* [Problem requirements] Your answer must consist of exactly the lines below, starting with the line with "makes them. -/" and going on through the line with "rw [bind_ok (checkStream_pass", and nothing else.

====== Provided data

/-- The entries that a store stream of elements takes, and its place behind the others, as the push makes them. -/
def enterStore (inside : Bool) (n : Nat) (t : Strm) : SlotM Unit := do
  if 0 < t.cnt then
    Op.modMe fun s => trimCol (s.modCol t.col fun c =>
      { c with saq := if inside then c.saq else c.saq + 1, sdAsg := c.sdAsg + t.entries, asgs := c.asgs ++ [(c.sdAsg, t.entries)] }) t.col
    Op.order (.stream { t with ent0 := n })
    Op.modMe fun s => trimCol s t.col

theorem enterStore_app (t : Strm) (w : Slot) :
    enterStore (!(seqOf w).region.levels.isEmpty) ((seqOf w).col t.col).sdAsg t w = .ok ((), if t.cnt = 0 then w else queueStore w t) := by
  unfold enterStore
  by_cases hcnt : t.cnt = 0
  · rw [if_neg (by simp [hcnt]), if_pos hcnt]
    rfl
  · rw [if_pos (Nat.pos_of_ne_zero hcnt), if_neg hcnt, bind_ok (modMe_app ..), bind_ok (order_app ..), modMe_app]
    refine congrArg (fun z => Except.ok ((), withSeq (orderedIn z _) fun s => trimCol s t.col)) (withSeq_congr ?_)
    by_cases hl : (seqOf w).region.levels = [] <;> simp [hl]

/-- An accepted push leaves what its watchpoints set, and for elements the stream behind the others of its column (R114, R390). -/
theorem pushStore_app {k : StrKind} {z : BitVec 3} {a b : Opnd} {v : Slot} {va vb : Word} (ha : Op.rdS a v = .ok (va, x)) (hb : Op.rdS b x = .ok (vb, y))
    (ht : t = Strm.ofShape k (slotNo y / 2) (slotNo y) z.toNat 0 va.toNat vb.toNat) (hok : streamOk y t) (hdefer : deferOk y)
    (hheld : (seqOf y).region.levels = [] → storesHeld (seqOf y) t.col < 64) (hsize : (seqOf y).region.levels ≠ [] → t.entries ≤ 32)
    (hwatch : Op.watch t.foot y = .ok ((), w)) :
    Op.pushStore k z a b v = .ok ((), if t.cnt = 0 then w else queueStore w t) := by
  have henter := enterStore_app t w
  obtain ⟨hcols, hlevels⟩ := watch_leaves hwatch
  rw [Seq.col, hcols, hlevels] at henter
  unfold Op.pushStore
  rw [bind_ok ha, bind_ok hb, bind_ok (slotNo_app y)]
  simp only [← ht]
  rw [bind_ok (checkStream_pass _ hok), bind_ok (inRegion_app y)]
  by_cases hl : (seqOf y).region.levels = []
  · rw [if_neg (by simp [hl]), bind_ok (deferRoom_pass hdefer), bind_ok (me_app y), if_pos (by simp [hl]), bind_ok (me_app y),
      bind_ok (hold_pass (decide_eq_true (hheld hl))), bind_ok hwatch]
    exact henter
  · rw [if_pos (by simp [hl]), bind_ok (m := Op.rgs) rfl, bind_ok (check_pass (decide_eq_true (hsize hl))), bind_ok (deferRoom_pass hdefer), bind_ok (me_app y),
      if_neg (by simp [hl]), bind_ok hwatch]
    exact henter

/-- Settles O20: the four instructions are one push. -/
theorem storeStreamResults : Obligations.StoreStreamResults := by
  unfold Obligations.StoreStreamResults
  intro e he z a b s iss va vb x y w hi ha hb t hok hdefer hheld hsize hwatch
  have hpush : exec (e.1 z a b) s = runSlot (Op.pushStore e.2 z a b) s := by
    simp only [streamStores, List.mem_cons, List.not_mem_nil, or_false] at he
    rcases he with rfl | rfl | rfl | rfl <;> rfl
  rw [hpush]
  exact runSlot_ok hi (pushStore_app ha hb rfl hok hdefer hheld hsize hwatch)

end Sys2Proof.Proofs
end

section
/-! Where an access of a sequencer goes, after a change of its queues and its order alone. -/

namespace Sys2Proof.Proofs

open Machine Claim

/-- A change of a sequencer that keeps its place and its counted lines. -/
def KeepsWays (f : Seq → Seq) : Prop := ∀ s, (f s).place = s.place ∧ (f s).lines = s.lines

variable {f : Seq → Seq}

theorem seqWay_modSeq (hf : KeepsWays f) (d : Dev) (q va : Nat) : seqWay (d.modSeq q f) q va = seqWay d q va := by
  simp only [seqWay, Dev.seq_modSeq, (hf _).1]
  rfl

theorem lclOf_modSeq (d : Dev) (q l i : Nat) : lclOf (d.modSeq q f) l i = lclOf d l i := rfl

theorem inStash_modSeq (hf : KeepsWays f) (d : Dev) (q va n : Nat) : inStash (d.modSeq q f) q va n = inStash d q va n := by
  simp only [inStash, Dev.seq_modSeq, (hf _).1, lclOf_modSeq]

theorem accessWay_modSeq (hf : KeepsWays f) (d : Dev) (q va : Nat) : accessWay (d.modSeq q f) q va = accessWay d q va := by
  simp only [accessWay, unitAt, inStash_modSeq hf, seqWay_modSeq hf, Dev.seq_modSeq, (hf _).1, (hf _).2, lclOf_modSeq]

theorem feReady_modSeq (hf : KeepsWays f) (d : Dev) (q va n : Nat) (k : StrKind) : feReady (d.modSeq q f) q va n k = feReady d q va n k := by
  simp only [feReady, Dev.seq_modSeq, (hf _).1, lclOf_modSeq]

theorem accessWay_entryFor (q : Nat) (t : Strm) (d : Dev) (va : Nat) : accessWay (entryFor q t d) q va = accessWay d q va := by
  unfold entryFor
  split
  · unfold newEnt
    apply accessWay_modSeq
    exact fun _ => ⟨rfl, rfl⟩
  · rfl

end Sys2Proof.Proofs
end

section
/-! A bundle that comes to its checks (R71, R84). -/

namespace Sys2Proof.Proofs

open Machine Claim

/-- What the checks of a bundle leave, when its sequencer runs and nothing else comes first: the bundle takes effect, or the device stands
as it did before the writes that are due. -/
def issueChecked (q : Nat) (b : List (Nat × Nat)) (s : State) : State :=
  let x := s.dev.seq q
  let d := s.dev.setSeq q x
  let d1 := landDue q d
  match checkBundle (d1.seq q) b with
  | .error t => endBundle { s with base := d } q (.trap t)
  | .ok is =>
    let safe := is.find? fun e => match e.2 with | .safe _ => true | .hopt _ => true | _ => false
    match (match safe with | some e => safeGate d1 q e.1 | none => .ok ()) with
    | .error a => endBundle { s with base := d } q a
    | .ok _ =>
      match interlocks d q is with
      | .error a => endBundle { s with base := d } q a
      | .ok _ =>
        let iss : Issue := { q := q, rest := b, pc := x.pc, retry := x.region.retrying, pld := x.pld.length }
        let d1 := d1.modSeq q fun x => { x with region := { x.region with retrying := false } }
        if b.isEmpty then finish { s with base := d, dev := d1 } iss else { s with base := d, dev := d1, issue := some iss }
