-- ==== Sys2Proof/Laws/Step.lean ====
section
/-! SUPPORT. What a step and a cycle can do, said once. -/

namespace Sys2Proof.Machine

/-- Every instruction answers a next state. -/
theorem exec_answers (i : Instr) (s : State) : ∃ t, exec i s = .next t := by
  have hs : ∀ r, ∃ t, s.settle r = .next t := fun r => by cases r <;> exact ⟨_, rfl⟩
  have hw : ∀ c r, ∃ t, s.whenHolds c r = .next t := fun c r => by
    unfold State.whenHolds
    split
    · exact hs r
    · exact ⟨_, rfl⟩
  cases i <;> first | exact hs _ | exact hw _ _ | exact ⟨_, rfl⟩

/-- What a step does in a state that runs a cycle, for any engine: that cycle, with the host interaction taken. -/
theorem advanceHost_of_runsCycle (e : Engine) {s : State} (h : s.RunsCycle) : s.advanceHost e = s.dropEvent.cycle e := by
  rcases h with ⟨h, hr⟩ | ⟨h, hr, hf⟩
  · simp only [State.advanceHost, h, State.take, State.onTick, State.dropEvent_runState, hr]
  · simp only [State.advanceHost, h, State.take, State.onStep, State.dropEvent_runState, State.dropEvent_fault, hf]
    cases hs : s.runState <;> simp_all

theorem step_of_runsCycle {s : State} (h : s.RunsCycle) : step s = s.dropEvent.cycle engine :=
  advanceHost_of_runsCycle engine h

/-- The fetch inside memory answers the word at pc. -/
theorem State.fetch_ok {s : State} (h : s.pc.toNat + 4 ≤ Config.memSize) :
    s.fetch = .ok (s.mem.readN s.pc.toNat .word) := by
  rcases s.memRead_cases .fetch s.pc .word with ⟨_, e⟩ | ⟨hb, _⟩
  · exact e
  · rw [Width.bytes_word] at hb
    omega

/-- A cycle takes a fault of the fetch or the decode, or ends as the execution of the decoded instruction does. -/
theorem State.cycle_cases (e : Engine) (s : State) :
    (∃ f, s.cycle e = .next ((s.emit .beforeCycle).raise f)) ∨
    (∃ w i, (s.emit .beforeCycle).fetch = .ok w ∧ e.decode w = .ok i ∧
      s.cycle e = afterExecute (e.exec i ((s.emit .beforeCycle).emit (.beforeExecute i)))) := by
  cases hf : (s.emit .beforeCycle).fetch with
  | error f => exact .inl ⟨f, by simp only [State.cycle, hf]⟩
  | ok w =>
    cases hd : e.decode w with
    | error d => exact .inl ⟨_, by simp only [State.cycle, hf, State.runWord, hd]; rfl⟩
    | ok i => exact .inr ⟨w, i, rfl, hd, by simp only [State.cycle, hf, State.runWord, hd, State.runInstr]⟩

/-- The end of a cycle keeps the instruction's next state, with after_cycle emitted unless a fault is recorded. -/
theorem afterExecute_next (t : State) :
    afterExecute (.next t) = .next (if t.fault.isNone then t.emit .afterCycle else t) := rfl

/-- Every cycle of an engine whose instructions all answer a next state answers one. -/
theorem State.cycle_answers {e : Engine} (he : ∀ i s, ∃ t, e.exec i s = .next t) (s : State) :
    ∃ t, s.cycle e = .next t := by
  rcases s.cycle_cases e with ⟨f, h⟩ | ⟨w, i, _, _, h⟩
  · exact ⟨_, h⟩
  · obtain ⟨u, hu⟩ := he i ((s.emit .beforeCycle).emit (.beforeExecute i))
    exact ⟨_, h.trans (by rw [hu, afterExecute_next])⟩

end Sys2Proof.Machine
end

============
====== Provided data

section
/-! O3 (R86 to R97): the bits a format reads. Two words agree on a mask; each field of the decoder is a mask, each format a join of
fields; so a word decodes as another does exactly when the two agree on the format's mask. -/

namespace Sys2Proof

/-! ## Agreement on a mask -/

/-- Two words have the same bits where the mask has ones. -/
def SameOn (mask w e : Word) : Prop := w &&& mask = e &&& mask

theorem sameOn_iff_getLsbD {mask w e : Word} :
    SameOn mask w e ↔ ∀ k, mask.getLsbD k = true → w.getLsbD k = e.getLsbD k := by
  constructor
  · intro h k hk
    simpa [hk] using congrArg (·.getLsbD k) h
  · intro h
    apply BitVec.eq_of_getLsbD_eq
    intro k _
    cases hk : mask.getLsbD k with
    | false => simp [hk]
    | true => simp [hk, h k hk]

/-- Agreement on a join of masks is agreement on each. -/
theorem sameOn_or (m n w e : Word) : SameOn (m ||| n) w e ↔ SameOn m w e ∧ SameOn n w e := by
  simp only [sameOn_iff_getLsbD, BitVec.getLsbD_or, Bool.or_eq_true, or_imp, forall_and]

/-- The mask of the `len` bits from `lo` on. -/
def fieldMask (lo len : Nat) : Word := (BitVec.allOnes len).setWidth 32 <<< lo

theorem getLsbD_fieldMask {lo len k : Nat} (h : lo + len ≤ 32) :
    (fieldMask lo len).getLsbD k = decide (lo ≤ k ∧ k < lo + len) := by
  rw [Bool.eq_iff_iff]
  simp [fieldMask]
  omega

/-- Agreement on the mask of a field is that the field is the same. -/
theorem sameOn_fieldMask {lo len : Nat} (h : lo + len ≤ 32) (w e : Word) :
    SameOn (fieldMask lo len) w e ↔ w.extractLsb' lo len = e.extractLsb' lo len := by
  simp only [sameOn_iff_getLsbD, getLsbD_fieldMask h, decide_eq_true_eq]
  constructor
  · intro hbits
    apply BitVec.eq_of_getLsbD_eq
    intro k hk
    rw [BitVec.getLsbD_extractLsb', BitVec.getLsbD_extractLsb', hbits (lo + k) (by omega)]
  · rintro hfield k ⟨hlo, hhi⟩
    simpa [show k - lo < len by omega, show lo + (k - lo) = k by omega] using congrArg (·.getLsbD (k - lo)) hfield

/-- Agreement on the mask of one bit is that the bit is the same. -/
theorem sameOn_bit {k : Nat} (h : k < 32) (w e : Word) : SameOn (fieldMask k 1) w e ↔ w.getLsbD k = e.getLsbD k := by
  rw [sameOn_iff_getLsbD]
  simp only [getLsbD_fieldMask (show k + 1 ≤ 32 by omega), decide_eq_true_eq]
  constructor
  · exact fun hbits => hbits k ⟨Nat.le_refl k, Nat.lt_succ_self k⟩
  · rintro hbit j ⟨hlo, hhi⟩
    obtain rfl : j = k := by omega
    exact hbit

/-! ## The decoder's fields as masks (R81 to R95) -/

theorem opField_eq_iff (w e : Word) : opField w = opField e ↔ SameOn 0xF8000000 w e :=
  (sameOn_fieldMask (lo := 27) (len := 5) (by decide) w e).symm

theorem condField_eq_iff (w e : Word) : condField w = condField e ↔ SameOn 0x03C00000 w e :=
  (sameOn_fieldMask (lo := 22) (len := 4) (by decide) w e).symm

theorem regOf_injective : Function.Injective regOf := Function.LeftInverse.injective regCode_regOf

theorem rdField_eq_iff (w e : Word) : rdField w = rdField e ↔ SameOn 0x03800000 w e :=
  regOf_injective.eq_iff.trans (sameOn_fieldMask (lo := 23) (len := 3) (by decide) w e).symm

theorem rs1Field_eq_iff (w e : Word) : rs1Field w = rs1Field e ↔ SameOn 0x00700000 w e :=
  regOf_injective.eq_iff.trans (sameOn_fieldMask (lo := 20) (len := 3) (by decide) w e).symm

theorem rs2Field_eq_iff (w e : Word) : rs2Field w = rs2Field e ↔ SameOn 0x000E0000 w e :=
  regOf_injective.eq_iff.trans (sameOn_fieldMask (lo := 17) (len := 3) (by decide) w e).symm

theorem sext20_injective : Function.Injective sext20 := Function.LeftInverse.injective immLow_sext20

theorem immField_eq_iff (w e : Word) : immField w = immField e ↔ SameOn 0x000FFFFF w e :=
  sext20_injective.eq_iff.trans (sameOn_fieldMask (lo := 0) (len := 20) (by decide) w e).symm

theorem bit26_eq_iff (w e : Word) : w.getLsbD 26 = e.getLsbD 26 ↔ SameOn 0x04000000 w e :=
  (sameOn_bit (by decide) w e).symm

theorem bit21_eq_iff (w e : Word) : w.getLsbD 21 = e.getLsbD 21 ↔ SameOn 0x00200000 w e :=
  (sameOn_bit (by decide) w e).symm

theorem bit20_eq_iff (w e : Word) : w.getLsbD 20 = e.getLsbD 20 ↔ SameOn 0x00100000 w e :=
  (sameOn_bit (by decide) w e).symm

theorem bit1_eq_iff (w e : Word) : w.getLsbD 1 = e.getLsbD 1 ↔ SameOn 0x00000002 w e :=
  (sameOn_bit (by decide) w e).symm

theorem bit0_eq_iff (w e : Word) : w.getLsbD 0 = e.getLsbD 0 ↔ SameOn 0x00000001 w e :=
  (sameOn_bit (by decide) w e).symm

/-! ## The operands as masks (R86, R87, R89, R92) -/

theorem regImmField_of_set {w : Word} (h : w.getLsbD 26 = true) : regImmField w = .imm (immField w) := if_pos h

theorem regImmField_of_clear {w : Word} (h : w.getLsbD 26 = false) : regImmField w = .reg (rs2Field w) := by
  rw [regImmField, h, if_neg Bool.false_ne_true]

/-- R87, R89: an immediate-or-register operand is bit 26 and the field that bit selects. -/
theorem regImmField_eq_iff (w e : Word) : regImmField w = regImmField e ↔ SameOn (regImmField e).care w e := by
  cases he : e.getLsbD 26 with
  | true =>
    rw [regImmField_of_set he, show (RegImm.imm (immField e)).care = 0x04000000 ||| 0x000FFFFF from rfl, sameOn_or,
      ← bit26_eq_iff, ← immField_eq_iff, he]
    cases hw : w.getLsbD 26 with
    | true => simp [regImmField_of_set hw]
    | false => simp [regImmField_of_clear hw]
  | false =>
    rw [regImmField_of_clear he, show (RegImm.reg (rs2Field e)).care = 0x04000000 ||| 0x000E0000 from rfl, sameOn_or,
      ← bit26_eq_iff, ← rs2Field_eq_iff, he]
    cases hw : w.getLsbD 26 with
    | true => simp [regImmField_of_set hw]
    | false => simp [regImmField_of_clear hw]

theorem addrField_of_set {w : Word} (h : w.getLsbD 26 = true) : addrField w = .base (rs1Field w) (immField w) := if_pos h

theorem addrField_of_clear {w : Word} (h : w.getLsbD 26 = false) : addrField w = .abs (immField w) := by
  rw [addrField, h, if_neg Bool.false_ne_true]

============
====== Provided data

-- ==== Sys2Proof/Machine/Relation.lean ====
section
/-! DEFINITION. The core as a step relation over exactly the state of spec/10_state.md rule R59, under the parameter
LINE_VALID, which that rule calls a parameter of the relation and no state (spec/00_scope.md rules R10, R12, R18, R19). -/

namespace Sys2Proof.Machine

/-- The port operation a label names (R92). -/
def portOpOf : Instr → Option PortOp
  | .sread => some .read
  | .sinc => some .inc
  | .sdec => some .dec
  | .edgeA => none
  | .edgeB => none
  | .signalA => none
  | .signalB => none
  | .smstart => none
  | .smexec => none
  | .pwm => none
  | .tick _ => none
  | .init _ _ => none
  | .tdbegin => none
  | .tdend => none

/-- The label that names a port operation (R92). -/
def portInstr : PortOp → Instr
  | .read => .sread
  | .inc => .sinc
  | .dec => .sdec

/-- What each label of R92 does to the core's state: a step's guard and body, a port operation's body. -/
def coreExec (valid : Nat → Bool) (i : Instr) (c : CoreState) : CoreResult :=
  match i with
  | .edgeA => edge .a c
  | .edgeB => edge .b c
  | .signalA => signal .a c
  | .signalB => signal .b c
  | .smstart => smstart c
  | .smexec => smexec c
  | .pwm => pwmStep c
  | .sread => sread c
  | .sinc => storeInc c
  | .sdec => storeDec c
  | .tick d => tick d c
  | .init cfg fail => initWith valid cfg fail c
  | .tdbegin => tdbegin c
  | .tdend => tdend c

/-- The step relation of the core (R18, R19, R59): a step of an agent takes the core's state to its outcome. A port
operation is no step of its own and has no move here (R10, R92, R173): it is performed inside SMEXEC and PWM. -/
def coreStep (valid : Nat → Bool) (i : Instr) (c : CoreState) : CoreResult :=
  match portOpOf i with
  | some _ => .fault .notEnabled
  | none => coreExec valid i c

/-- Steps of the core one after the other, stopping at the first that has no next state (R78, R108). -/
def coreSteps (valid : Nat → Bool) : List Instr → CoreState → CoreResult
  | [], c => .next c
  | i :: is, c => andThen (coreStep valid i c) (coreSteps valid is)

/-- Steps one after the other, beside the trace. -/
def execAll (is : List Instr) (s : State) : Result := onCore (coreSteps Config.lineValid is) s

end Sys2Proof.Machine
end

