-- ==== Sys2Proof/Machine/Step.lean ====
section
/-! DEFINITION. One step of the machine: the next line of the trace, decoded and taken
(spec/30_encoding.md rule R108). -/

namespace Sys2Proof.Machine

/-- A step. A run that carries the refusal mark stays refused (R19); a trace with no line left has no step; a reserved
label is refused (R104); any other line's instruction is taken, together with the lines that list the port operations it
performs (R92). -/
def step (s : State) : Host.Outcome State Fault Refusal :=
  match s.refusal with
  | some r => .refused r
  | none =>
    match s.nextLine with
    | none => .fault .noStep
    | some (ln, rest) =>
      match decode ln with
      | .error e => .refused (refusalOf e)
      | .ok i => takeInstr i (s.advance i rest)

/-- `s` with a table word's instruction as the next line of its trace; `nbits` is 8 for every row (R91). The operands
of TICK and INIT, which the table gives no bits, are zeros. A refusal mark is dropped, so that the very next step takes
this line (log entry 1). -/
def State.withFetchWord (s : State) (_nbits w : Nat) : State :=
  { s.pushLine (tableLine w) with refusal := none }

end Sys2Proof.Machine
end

============

* [Written reply]
/-- The entries that a store stream of elements takes, and its place behind the others, as the push makes them. -/
def enterStore (inside : Bool) (n : Nat) (t : Strm) : SlotM Unit := do
  if 0 < t.cnt then
    Op.modMe fun s => trimCol (s.modCol t.col fun c =>
      { c with saq := if inside then c.saq else c.saq + 1, sdAsg := c.sdAsg + t.entries, asgs := c.asgs ++ [(c.sdAsg, t.entries)] }) t.col
    Op.order (.stream { t with ent0 := n })
    Op.modMe fun s => trimCol s t.col

theorem enterStore_app (t : Strm) (w : Slot) :
    enterStore (!(seqOf w).region.levels.isEmpty) ((seqOf w).col t.col).sdAsg t w = .ok ((), if t.cnt = 0 then w else queueStore w t) := by
  unfold enterStore
  by_cases hcnt : t.cnt = 0
  · rw [if_neg (by simp [hcnt]), if_pos hcnt]
    rfl
  · rw [if_pos (Nat.pos_of_ne_zero hcnt), if_neg hcnt, bind_ok (modMe_app ..), bind_ok (order_app ..), modMe_app]
    refine congrArg (fun z => Except.ok ((), withSeq (orderedIn z _) fun s => trimCol s t.col)) (withSeq_congr ?_)
    by_cases hl : (seqOf w).region.levels = [] <;> simp [hl]

/-- An accepted push leaves what its watchpoints set, and for elements the stream behind the others of its column (R114, R390). -/
theorem pushStore_app {k : StrKind} {z : BitVec 3} {a b : Opnd} {v : Slot} {va vb : Word} (ha : Op.rdS a v = .ok (va, x)) (hb : Op.rdS b x = .ok (vb, y))
    (ht : t = Strm.ofShape k (slotNo y / 2) (slotNo y) z.toNat 0 va.toNat vb.toNat) (hok : streamOk y t) (hdefer : deferOk y)
    (hheld : (seqOf y).region.levels = [] → storesHeld (seqOf y) t.col < 64) (hsize : (seqOf y).region.levels ≠ [] → t.entries ≤ 32)
    (hwatch : Op.watch t.foot y = .ok ((), w)) :
    Op.pushStore k z a b v = .ok ((), if t.cnt = 0 then w else queueStore w t) := by
  have henter := enterStore_app t w
  obtain ⟨hcols, hlevels⟩ := watch_leaves hwatch
  rw [Seq.col, hcols, hlevels] at henter
  unfold Op.pushStore
  rw [bind_ok ha, bind_ok hb, bind_ok (slotNo_app y)]
  simp only [← ht]
  rw [bind_ok (checkStream_pass _ hok), bind_ok (inRegion_app y)]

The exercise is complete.